ARRs to replace IBORs
Separately, in 2014, the G20 commissioned the Financial Stability Board (“FSB”) to (a) undertake review of major interest rate benchmarks and plan for reform, and (b) ensure that interest rate benchmarks were robust and used appropriately by market participants. Various jurisdictions and regulators then worked to identify, develop and implement alternative reference rates (“ARRs”) which could be used instead of certain interbank offered rates (“IBORs”) that have either ceased (or will cease) to be published by their respective administrators, or which have ceased (or will cease) to be representative, so as to enable an orderly transition from the IBORs to the ARRs.
The HKMA and the SFC issued their joint consultation paper (“Consultation Paper”) on their proposed changes to the mandatory clearing regime in March 2023, in which they proposed to (i) remove the requirement to clear certain OTC derivative transactions referencing IBORs that have ceased or will cease to be published or considered representative by relevant regulators and administrators, and (ii) require the clearing of transactions that reference ARRs as identified by relevant regulators in the relevant jurisdictions.
In particular, it was noted that the following benchmarks have ceased or will cease to be representative or published from the dates below:
EUR EONIA (all tenors) (after 3 January 2022)

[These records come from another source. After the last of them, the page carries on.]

-- ==== Sys2Proof/Tests/Slice0.lean ====
section
/-!
SUPPORT. Tests against the spec's own examples and vectors (spec/95_test_vectors.md), and for every
statement with hypotheses a concrete state and operands that meet them.
-/

namespace Sys2Proof.Tests

open Sys2Proof.Machine

/-! ### Small states -/

/-- The parameters of section 2.7 of spec/95: `SEC_MAX = 64`, `DIG_MAX = 256`; the reset state. -/
def base : State := { State.reset with secMax := .bounded 64, digMax := .bounded 256 }

/-- `base` with the two strings loaded, as `LDS` and `LDD` load them (rule R80). -/
def loaded (a b : Bytes) : State :=
  { memWrite .dig 0 b (memWrite .sec 0 a base) with
    slen := BitVec.ofNat 64 a.length
    dlen := BitVec.ofNat 64 b.length }

/-- `base` with what the outside world does next. -/
def withInputs (l : List Input) : State := { base with inputs := l }

/-- `base` with a word latched and running. -/
def running (w : Word) (l : List Input) : State :=
  { base with phase := .run, cmdlatch := w, inputs := l }

/-- `base` with answers of the entropy device listed. -/
def withDraws (l : List Draw) : State := { base with entropy := l }

/-- Something of the next state, if there is one. -/
def after {α : Type} (f : State → α) : Host.Outcome State Fault Refusal → Option α
  | .next t => some (f t)
  | .fault _ => none
  | .refused _ => none

/-- Twenty-one symbols `0, 1, ..., 20`, the draws of vector V22. -/
def countingDraws : List Draw :=
  [.symbol 0, .symbol 1, .symbol 2, .symbol 3, .symbol 4, .symbol 5, .symbol 6, .symbol 7, .symbol 8,
   .symbol 9, .symbol 10, .symbol 11, .symbol 12, .symbol 13, .symbol 14, .symbol 15, .symbol 16,
   .symbol 17, .symbol 18, .symbol 19, .symbol 20]

/-! ### Well-formedness and decoding -/

/-- `RSV != 0` is refused (rule R72, vector V82). -/
theorem test_wf_refuses_reserved : wellFormedWord 0x0000000000000101 = false := by decide

/-- `OP = 0x00` is refused (rule R72, vector V80). -/
theorem test_wf_refuses_op_zero : wellFormedWord 0x0000000000000000 = false := by decide

/-- `OP = 0x04` is refused (rule R72, vector V81). -/
theorem test_wf_refuses_op_four : wellFormedWord 0x0000000000000004 = false := by decide

/-- The words of rule R71, bit by bit: `RSV`, 56 zeros, then the eight bits of `OP`. -/
theorem test_decode_hash : decode
    0b0000000000000000000000000000000000000000000000000000000000000001#64 = .command .hash := by
  decide

theorem test_decode_verify : decode
    0b0000000000000000000000000000000000000000000000000000000000000010#64 = .command .verify := by
  decide

theorem test_decode_cmpeq : decode
    0b0000000000000000000000000000000000000000000000000000000000000011#64 = .command .cmpeq := by
  decide

/-- Both reasons at once: `RSV` is looked at first (rule R70). -/
theorem test_decode_reserved_first : decode 0x0000000000000100 = .illegal .reservedBits := by decide

/-- The three rows of spec/opcode_table.json, and a word that is no row. -/
theorem test_decode_table :
    decodeTableWord 64 1 = some .hash ∧ decodeTableWord 64 2 = some .verify
    ∧ decodeTableWord 64 3 = some .cmpeq ∧ decodeTableWord 64 4 = none := by decide

/-! ### The hash core -/

/-- Vectors V1 to V5. -/
theorem test_words :
    (0x0123456789abcdef : Word) + 0xfedcba9876543210 = 0xffffffffffffffff
    ∧ (0xffffffffffffffff : Word) + 2 = 1
    ∧ rotr 0x0123456789abcdef 1 = 0x8091a2b3c4d5e6f7
    ∧ rotr 0x0123456789abcdef 8 = 0xef0123456789abcd
    ∧ rotr 0x0123456789abcdef 61 = 0x091a2b3c4d5e6f78
    ∧ shr 0x0123456789abcdef 7 = 0x0002468acf13579b := by decide

/-- Vectors V6 to V8. -/
theorem test_functions :
    ch 0x0123456789abcdef 0xfedcba9876543210 0x0f1e2d3c4b5a6978 = 0x0e1c281842502010
    ∧ maj 0x0123456789abcdef 0xfedcba9876543210 0x0f1e2d3c4b5a6978 = 0x0f1e2d3c4b5a6978
    ∧ bsig0 0x0123456789abcdef = 0xb7c57a100c7ec1ab
    ∧ bsig1 0x0123456789abcdef = 0x7703112333475567
    ∧ ssig0 0x0123456789abcdef = 0x6f92c77c6c4f1aa1
    ∧ ssig1 0x0123456789abcdef = 0x70a3460dbbd4317a := by decide

set_option maxRecDepth 10000 in
/-- Vectors V10 and V11: the block of `"abc"` and its schedule. -/
theorem test_schedule :
    (blockWords (block (pad [0x61, 0x62, 0x63]) 0)).getD 15 0 = 0x0000000000000018
    ∧ (schedule (blockWords (block (pad [0x61, 0x62, 0x63]) 0))).getD 17 0 = 0x00030000000000c0
    ∧ (schedule (blockWords (block (pad [0x61, 0x62, 0x63]) 0))).getD 19 0 = 0x00000c0060000603
    ∧ (schedule (blockWords (block (pad [0x61, 0x62, 0x63]) 0))).getD 79 0 = 0x92aeeed1a7bcf7d2 := by
  decide +kernel

set_option maxRecDepth 100000 in
/-- Vector V15b: the smallest message of two blocks, 112 bytes `"a"`. -/
theorem test_hash_two_blocks :
    hashBlocks (List.replicate 112 0x61) =
      ⟨0xc01d080efd492776, 0xa1c43bd23dd99d0a, 0x2e626d481e16782e, 0x75d54c2503b5dc32,
       0xbd05f0f1ba33e568, 0xb88fd2d970929b71, 0x9ecbb152f58f130a, 0x407c8830604b70ca⟩ := by
  decide +kernel

/-- The block counts of rule R120. -/
theorem test_block_count :
    [0, 111, 112, 128, 239, 240].map blockCount = [1, 1, 2, 2, 2, 3] := by decide

/-- Vectors V20 and V21. -/
theorem test_symbols :
    [alpha 0, alpha 9, alpha 10, alpha 35, alpha 36, alpha 61] = [0x30, 0x39, 0x61, 0x7A, 0x41, 0x5A]
    ∧ hexEnc [0x00, 0x0f, 0xa5, 0xff] = [0x30, 0x30, 0x30, 0x66, 0x61, 0x35, 0x66, 0x66] := by
  decide

/-- Vector V22: the draws `0, 1, ..., 20` give the salt `"0123456789abcdefghijk"`. -/
theorem test_salt : (saltGen (withDraws countingDraws)).1 = some
    [0x30, 0x31, 0x32, 0x33, 0x34, 0x35, 0x36, 0x37, 0x38, 0x39, 0x61, 0x62, 0x63, 0x64, 0x65, 0x66,
     0x67, 0x68, 0x69, 0x6a, 0x6b] := by decide

/-! ### The commands -/

/-- Vector V24: the sixth request fails; the failed HASH has drawn six answers and kept `DIG`. -/
theorem test_hash_entropy_failure :
    after (fun t => (t.status, t.dlen, t.draws, t.dig))
      (exec .hash { loaded [0x70, 0x77] [0x73] with
        entropy := [.symbol 61, .symbol 35, .symbol 36, .symbol 9, .symbol 10, .fail] })
      = some (0x11, 0, 6, [(0, 0x73)]) := by decide

/-- Vectors V83 and V87: `SLEN = 65` is a length error, whatever the entropy device would say. -/
theorem test_hash_too_long :
    after (fun t => (t.status, t.dlen, t.slen, t.entropy))
      (exec .hash { base with slen := 65, dlen := 7, entropy := [.fail] })
      = some (0x31, 0, 0, [.fail]) := by decide

/-- Vector V85. -/
theorem test_verify_too_long :
    after (fun t => (t.status, t.slen, t.sec, t.dlen))
      (exec .verify { loaded [0x61, 0x62, 0x63] [] with dlen := 257 })
      = some (0x31, 0, [], 257) := by decide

GBP LIBOR (all tenors) (after 31 December 2021)
JPY LIBOR (all tenors) (after 31 December 2021)
USD LIBOR (tenor of one week and two months) (after 31 December 2021)
USD LIBOR (tenors of overnight, one, three, six and 12 months) will cease to be representative or published immediately after 30 June 2023.
Separately, it was noted that in Hong Kong, whilst HONIA has been identified as an alternative to HIBOR, there is no plan to discontinue HIBOR as market participants still widely recognise it as a credible and reliable benchmark.
Aims and Policies of Consultation Paper
With a view to keeping Hong Kong's OTC derivatives clearing regime up to date and relevant as the market evolves, the HKMA and the SFC have indicated that they wish to support international efforts to transition from IBORs to ARRs. Specifically, in the Consultation Paper they proposed amendments to the Product Tables to (a) remove specified OTC derivatives transactions referencing certain IBORs that have ceased or will cease to be published, or are no longer representative; and (b) to replace those transactions with specified Overnight Index Swaps (“OIS”) referencing the relevant ARRs.
These proposed amendments are in line with the proposed/implemented IBOR-related changes in the mandatory clearing regimes of other major jurisdictions, including the United States, the United Kingdom, the European Union, Australia, and Japan and reflect a policy to keep the scope of the current mandatory clearing obligation in Hong Kong relatively unchanged. The proposals also took into account the fact that:
The experiences of other jurisdictions over the past two years could help reduce the implementation, compliance and monitoring burden on prescribed persons and market participants;
There are at least two CCPs designated under the Clearing Rules that currently provide clearing services for each of the proposed new types of OIS such that specified persons are not expected to encounter significant difficulties in accessing the necessary clearing services for these types of OIS; and
As other aspects of the Clearing Rules remain unchanged, including the clearing threshold, the frequency of the calculation periods and prescribed day, and the availability of designated CCPs, there should be minimal impact to market participants in terms of their substantive compliance burden, with relevant data from the HKMA’s Trade Repository showing that participants in the Hong Kong OTC derivatives market were already voluntarily submitting the bulk of some of the proposed types of OIS for central clearing.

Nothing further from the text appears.